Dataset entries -
------------------------------------
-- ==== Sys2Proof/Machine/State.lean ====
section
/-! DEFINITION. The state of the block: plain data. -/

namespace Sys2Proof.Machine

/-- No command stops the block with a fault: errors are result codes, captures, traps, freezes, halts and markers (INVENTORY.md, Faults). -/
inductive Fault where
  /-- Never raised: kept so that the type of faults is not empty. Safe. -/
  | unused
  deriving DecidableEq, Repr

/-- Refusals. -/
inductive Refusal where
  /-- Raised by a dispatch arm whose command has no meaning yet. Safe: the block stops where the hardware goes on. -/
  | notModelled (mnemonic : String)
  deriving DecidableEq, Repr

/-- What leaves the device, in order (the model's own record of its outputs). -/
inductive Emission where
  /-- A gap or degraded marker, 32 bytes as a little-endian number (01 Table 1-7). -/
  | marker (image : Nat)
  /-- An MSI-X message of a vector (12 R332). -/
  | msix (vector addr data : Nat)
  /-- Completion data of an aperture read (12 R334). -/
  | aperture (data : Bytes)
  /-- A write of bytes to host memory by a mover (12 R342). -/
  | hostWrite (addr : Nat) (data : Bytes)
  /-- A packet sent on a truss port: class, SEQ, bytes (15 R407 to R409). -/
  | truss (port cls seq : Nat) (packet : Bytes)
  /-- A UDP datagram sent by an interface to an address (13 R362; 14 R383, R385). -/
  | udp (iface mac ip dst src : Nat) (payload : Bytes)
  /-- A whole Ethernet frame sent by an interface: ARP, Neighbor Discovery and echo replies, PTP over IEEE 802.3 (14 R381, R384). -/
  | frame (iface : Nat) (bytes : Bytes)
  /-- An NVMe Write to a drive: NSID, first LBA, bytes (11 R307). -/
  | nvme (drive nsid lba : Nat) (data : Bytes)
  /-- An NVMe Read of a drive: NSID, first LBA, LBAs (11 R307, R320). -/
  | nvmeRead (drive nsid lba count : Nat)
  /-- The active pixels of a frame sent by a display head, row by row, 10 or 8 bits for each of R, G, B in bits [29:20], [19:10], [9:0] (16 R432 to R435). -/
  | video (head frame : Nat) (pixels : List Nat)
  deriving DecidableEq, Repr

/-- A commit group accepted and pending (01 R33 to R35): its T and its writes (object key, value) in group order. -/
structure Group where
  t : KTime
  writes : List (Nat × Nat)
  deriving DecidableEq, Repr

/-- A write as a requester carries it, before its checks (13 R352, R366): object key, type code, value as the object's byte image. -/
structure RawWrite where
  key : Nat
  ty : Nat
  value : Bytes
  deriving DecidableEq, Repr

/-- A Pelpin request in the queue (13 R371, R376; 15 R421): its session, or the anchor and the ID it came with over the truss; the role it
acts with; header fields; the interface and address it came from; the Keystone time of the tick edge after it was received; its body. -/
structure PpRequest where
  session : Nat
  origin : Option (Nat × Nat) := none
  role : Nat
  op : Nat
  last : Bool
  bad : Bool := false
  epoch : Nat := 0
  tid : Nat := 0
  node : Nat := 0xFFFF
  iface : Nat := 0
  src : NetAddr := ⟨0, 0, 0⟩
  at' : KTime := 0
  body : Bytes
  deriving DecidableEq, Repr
------------------------------------
WHAT TO PRODUCE - For the records above, state the number of lines that include the string "stops" and add nothing.

ANSWER BOX - 2